THIS POST MOVED/VACATED BY JACK TO PROTECT CONTENT FALLING INTO THE GAPING HOLE OF THE VORTEX

IT SEEMS NO GOOD DEED GOES UNPUNISHED!

http://www.youtube.com/watch?v=HaoySOGlZ_U 

Just email or PM John [email protected] as to why I have chosen to do this for a modification answer to these posts.....
Ultimately this is his fault for how the account was handled.
[email protected]
You could say I feel insulted and abused..........


----------



## cdotter (Apr 26, 2010)

Got the "new" catalytic converter installed with a brand new rear O2 sensor. Throttle response off idle is much better and the idle has smoothed out considerably. I'm guessing the old one was plugged up. The check engine light is off for now, after a 15 mile drive. I'll let you guys know if the light is still out come Saturday. By then I should have about 400 miles on it.


----------



## [email protected] Parts (Nov 27, 2006)

:::::ALERT FORUM ACTION EMERGENCY MESSAGE:::::

THIS POST MOVED/VACATED BY JACK TO PROTECT CONTENT FALLING INTO THE GAPING HOLE OF THE VORTEX

IT SEEMS NO GOOD DEED GOES UNPUNISHED!

http://www.youtube.com/watch?v=HaoySOGlZ_U 

Just email or PM John [email protected] as to why I have chosen to do this for a modification answer to these posts.....
Ultimately this is his fault for how the account was handled.
[email protected]
You could say I feel insulted and abused..........


----------



## nosborn94 (Feb 7, 2010)

cdotter said:


> Got the "new" catalytic converter installed with a brand new rear O2 sensor. Throttle response off idle is much better and the idle has smoothed out considerably. I'm guessing the old one was plugged up. The check engine light is off for now, after a 15 mile drive. I'll let you guys know if the light is still out come Saturday. By then I should have about 400 miles on it.


I agree. Do the test in basic settings. block 36, 34, then 46. Here's the link for quick reference:

http://forums.vwvortex.com/showthread.php?1265064


----------



## stan067 (Feb 25, 2010)

I also agree do the readiness tests. Was it an aftermarket cat and of what type? A lot of aftermarket cats don't pass the tests so run the tests. I still want to know if your local dealer will even do the update. Good Luck


----------



## [email protected] Parts (Nov 27, 2006)

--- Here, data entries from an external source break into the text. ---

/-- Page walks, ATS, PRI and invalidation (14 R346 to R349, 15 R356): a walk that has one of its stack's 96 walkers ends in a cached
leaf, a fault, or an ATS request; a completion caches the page, asks for it or ends in a fault; an invalidation drops what it covers at
once and is over when no access that used it is pending, until when a further command is discarded; FSRD moves RSEQ. Which entry a full
TLB gives up, and the refused completion, are the model's (log 38). -/
def Obligations.TranslationEvents : Prop :=
  ∀ (s : State) (id stack : Nat) (k : Walk) (v : Word64),
    (∀ sub, s.walks.find? (fun k => k.id = id && k.state = .walking && walks s k) = some k →
      walkContext s k.asid (4096 * k.va) = .fault sub →
      exec (.pageWalkComplete id) s = .next (setWalk (walkReads s k.asid (4096 * k.va)) id (.failed sub))) ∧
    (∀ size pa mtype r w x, s.walks.find? (fun k => k.id = id && k.state = .walking && walks s k) = some k →
      walkContext s k.asid (4096 * k.va) = .leaf size pa mtype r w x →
      let u := walkReads s k.asid (4096 * k.va)
      let t := if (tlbFind u k.core k.asid (4096 * k.va) false).isSome then u
        else fillTlb u k.core k.asid size (4096 * k.va) (leafAddr u pa mtype) mtype r w x
      (mtype ≠ 1 → mtype ≠ 2 → exec (.pageWalkComplete id) s = .next (endWalk t id)) ∧
      ((mtype = 1 ∨ mtype = 2) → ctxBits t k.asid 399 1 = 0 → exec (.pageWalkComplete id) s = .next (setWalk t id (.failed 5))) ∧
      ((mtype = 1 ∨ mtype = 2) → ctxBits t k.asid 399 1 ≠ 0 → tlbFind t k.core k.asid (4096 * k.va) true = none →
        exec (.pageWalkComplete id) s = .next (setWalk t id (.ats mtype)))) ∧
    (∀ m pa rd wr, s.walks.find? (fun k => k.id = id) = some k → k.state = .ats m →
      let page := (k.asid, k.va, pa / 4096 % 2 ^ 52)
      let t := if m = 1 then { s with atsPages := page :: s.atsPages.filter (fun p => p ≠ page) } else s
      exec (.atsCompletion id (.granted pa rd wr)) s = .next (endWalk (tlbInsert t
        ⟨480 + stackOf k.core, k.asid, 12, k.va, pa / 4096 * 4096 % 2 ^ 64, m + 4, rd, wr, false⟩) id)) ∧
    (∀ m, s.walks.find? (fun k => k.id = id) = some k → k.state = .ats m →
      exec (.atsCompletion id .notPresent) s = .next (setWalk s id (.pri m)) ∧
        exec (.atsCompletion id .refused) s = .next (setWalk s id (.failed 5))) ∧
    (∀ m ok, s.walks.find? (fun k => k.id = id) = some k → k.state = .pri m →
      exec (.priResponse id ok) s = .next { s with walks := s.walks.map (fun j => match j.state with
        | .pri n => if sameRequest s k j then { j with state := if ok then .ats n else .failed 6 } else j
        | _ => j) }) ∧
    (∀ pasid va len, exec (.atsInvalidation pasid va len) s = .next (dropTlb { s with atsInvs := s.atsInvs ++ [(pasid, va, len)] }
      (fun e => 4 ≤ e.mtype && ctxBits s e.asid 400 20 = pasid &&
        e.vpn * 2 ^ e.size < va + len && va < (e.vpn + 1) * 2 ^ e.size))) ∧
    (mgetD s.host.tlbBusy stack 0 = 0 →
      let form := v.toNat % 4
      let asid := bits v.toNat 2 11
      let t := renewWindows (dropTlb { s with host := { s.host with
          tlbAsid := mset s.host.tlbAsid stack asid, tlbBusy := mset s.host.tlbBusy stack (form + 1) } }
        (covered form asid (mgetD s.host.tlbAddr stack 0).toNat (mgetD s.host.tlbLen stack 0).toNat))
      (form = 0 → exec (.tlbInvalidateAll stack v) s = .next t) ∧ (form = 1 → exec (.tlbInvalidateAsid stack v) s = .next t) ∧
        (form = 2 → exec (.tlbInvalidateRange stack v) s = .next t)) ∧
    (mgetD s.host.tlbBusy stack 0 ≠ 0 → exec (.tlbInvalidateAll stack v) s = .next s ∧ exec (.tlbInvalidateAsid stack v) s = .next s ∧
      exec (.tlbInvalidateRange stack v) s = .next s) ∧
    (∀ b, mgetD s.host.tlbBusy stack 0 = b → b ≠ 0 → usesPending s (decide (b = 1)) (mgetD s.host.tlbAsid stack 0) = false →
      exec (.tlbInvalidationComplete stack) s = .next (rereadContexts
        { s with host := { s.host with tlbBusy := mset s.host.tlbBusy stack 0 } } (decide (b = 1)) (mgetD s.host.tlbAsid stack 0))) ∧
    (let q := mgetD s.faultStores stack FaultStore.empty
     exec (.fsrdWrite stack v) s =
      .next { s with faultStores := mset s.faultStores stack { q with rseq := max q.rseq (min v.toNat q.wseq) } })

/-- The host's BARs and the harts (08 R219, R220, 15 R353 to R360, R366 to R368, R371, 16 R383): a function's requests are taken
once the link has trained, a hart's once the counting house runs; a read or write of a mapped control register reaches it, a read of
one that is not mapped answers all ones and a write is discarded; device memory is read and written at the slices, a request that
must wait for its pseudo-channels joining their queue and being held with what its requester asks after it; an AtomicOp is an
Unsupported Request, a link trains to a legal width and rate, and a hart's access outside its map, or to a notify register that its
domain does not reach, is an access fault of its kind. The harts' map, and what a fence or a reset of a hart is, are the model's
readings (logs 44 and 58). -/
def Obligations.HostAccessResults : Prop :=
  ∀ (s : State) (who : Requester) (bar off n j hart : Nat) (v : Word64) (data : List Byte) (ide : Bool),
    let asks : Prop := isFunction who = true ∧ linked s = true ∧ arrives s who = true ∧ unprotected s who ide = false ∧ hasPosted s who = false
    let clear : Requester → Prop := fun r => hasPosted s r = false ∧ ∀ q ∈ s.lampq, q.who ≠ reqWho r
    -- a request whose pseudo-channels have to wake, or have earlier accesses in their queue, waits
    let waiting := fun (as : List Nat) (p : Posted) =>
      let t := lampJoin s (reqWho who) (nub (as.map hbmUnit))
      { t with posted := t.posted ++ [(who, p)] }
    (isFunction who = true → linked s = true → exec (.hostAtomicop who bar off) s = .next { s with completion := some .unsupported }) ∧
    (asks → n = 8 → off % 8 = 0 → off + 8 ≤ bar0Size who →
      exec (.hostBarRead who 0 off n ide) s = .next { s with completion := some (.data (match who with
        | .tdi t => vfRead s t off
        | w => regRead s w off)) }) ∧
    (asks → bar0Size who < off + 8 →
      exec (.hostBarRead who 0 off n ide) s = .next { s with completion := some (.data (2 ^ (8 * n) - 1)) }) ∧
    (∀ as, asks → barAddrs s who off n = some as → clear who →
      (lampHeld s (reqWho who) (nub (as.map hbmUnit)) = false → exec (.hostBarRead who 2 off n ide) s = .next (physRead s as)) ∧
      (lampHeld s (reqWho who) (nub (as.map hbmUnit)) = true → exec (.hostBarRead who 2 off n ide) s = .next (waiting as (.read as)))) ∧
    (asks → barAddrs s who off n = none →
      exec (.hostBarRead who 2 off n ide) s = .next { s with completion := some (.data (2 ^ (8 * n) - 1)) }) ∧
    (asks → clear who → data.length = 8 → off % 8 = 0 → off + 8 ≤ bar0Size who → exec (.hostBarWrite who 0 off data ide) s = .next (match who with
        | .tdi t => vfWrite t off (wordOf data) s
        | w => regWrite w off (wordOf data) s)) ∧
    (asks → bar0Size who < off + 8 → exec (.hostBarWrite who 0 off data ide) s = .next s) ∧
    (∀ as, asks → clear who → data.length ≤ 512 → barAddrs s who off data.length = some as →
      (lampHeld s (reqWho who) (nub (as.map hbmUnit)) = false → exec (.hostBarWrite who 2 off data ide) s = .next (pocWrite
        (touchAll s (nub (as.map hbmUnit))) ((as.map hbmKey).zip data))) ∧
      (lampHeld s (reqWho who) (nub (as.map hbmUnit)) = true → exec (.hostBarWrite who 2 off data ide) s =
        .next (waiting as (.memory as data)))) ∧
    (isFunction who = true → linked s = true → arrives s who = true → unprotected s who ide = true → data.length ≤ 512 →
      exec (.hostBarRead who 0 off n ide) s = (if hasPosted s who then .next s else .next { s with completion := some .unsupported }) ∧
        exec (.hostBarWrite who 0 off data ide) s = .next { s with completion := some .unsupported }) ∧
    (off % 8 = 0 → off < 2 ^ 26 → linked s = true → clear .pf →
      exec (.registerWrite off v) s = .next (regWrite .pf off v s)) ∧
    (j < 256 → mayAsk s who = true → arrives s who = true → unprotected s who ide = false → clear who →
      (∀ h, who = .hart h → notifyAllowed s who j = true) →
      exec (.notifyWindowSet ⟨who, ide⟩ j v) s = .next (notifyWrite who j v false s) ∧
        exec (.notifyWindowAdd ⟨who, ide⟩ j v) s = .next (notifyWrite who j v true s)) ∧
    (j < 256 → mayAsk s (.hart hart) = true → notifyAllowed s (.hart hart) j = false →
      exec (.notifyWindowSet ⟨.hart hart, ide⟩ j v) s = .next { s with completion := some (.accessFault .store) } ∧
        exec (.notifyWindowAdd ⟨.hart hart, ide⟩ j v) s = .next { s with completion := some (.accessFault .store) }) ∧
    (∀ rate, s.fw.boot = 3 → (n = 16 ∨ n = 8 ∨ n = 4) → rate ∈ pcieRates → exec (.pcieLinkTrain n rate) s =
      .next { s with host := { s.host with width := n, rate := rate, flit := decide (320 < rate) } }) ∧
    (∀ op, hart < 16 → s.fw.house = true → hasPosted s (.hart hart) = false → (hartGives op = true → data.length = n) →
      op ≠ .fence → op ≠ .reset →
      (off + n ≤ 2 ^ 39 → exec (.hartAccess hart op off n data) s = .next (hartMemory s hart op off n data)) ∧
      (0xF000000000 ≤ off → off + n ≤ 0xF000000000 + 2 ^ 26 →
        exec (.hartAccess hart op off n data) s = .next (hartControl s hart op (off - 0xF000000000) n data)) ∧
      (2 ^ 39 < off + n → ¬ (0xF000000000 ≤ off ∧ off + n ≤ 0xF000000000 + 2 ^ 26) →
        exec (.hartAccess hart op off n data) s = .next { s with completion := some (.accessFault (faultKind op)) })) ∧
    (hart < 16 → s.fw.house = true → hasPosted s (.hart hart) = false → exec (.hartAccess hart .fence off n data) s = .next s) ∧
    (∀ op, hart < 16 → hasPosted s (.hart hart) = true → hartWaits op = true → exec (.hartAccess hart op off n data) s = .next s)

:::::ALERT FORUM ACTION EMERGENCY MESSAGE:::::

THIS POST MOVED/VACATED BY JACK TO PROTECT CONTENT FALLING INTO THE GAPING HOLE OF THE VORTEX

IT SEEMS NO GOOD DEED GOES UNPUNISHED!

http://www.youtube.com/watch?v=HaoySOGlZ_U 

Just email or PM John [email protected] as to why I have chosen to do this for a modification answer to these posts.....
Ultimately this is his fault for how the account was handled.
[email protected]
You could say I feel insulted and abused..........


----------



## remrem (Jan 20, 2008)

Good morning all,

I see that you are a group of members who are particularly knowledgeable of such things, so I was wondering if you wouldn't mind reading about my current dilemma in my thread in the Vortex Phaeton forum: 


http://forums.vwvortex.com/showthread.php?6909671-Pre-catalytic-converter-issues


Even though it's a W12 engine, I suspect many of the same basic concepts apply, so perhaps you might see some parallels and offer some advice. The main difference being that if you have to replace certain related components in the W12, the entire engine and transmission must be removed! So, thanks very much in advance for any suggestions. I have my Ross Tech VCDS at the ready and am prepared to run any additional tests. 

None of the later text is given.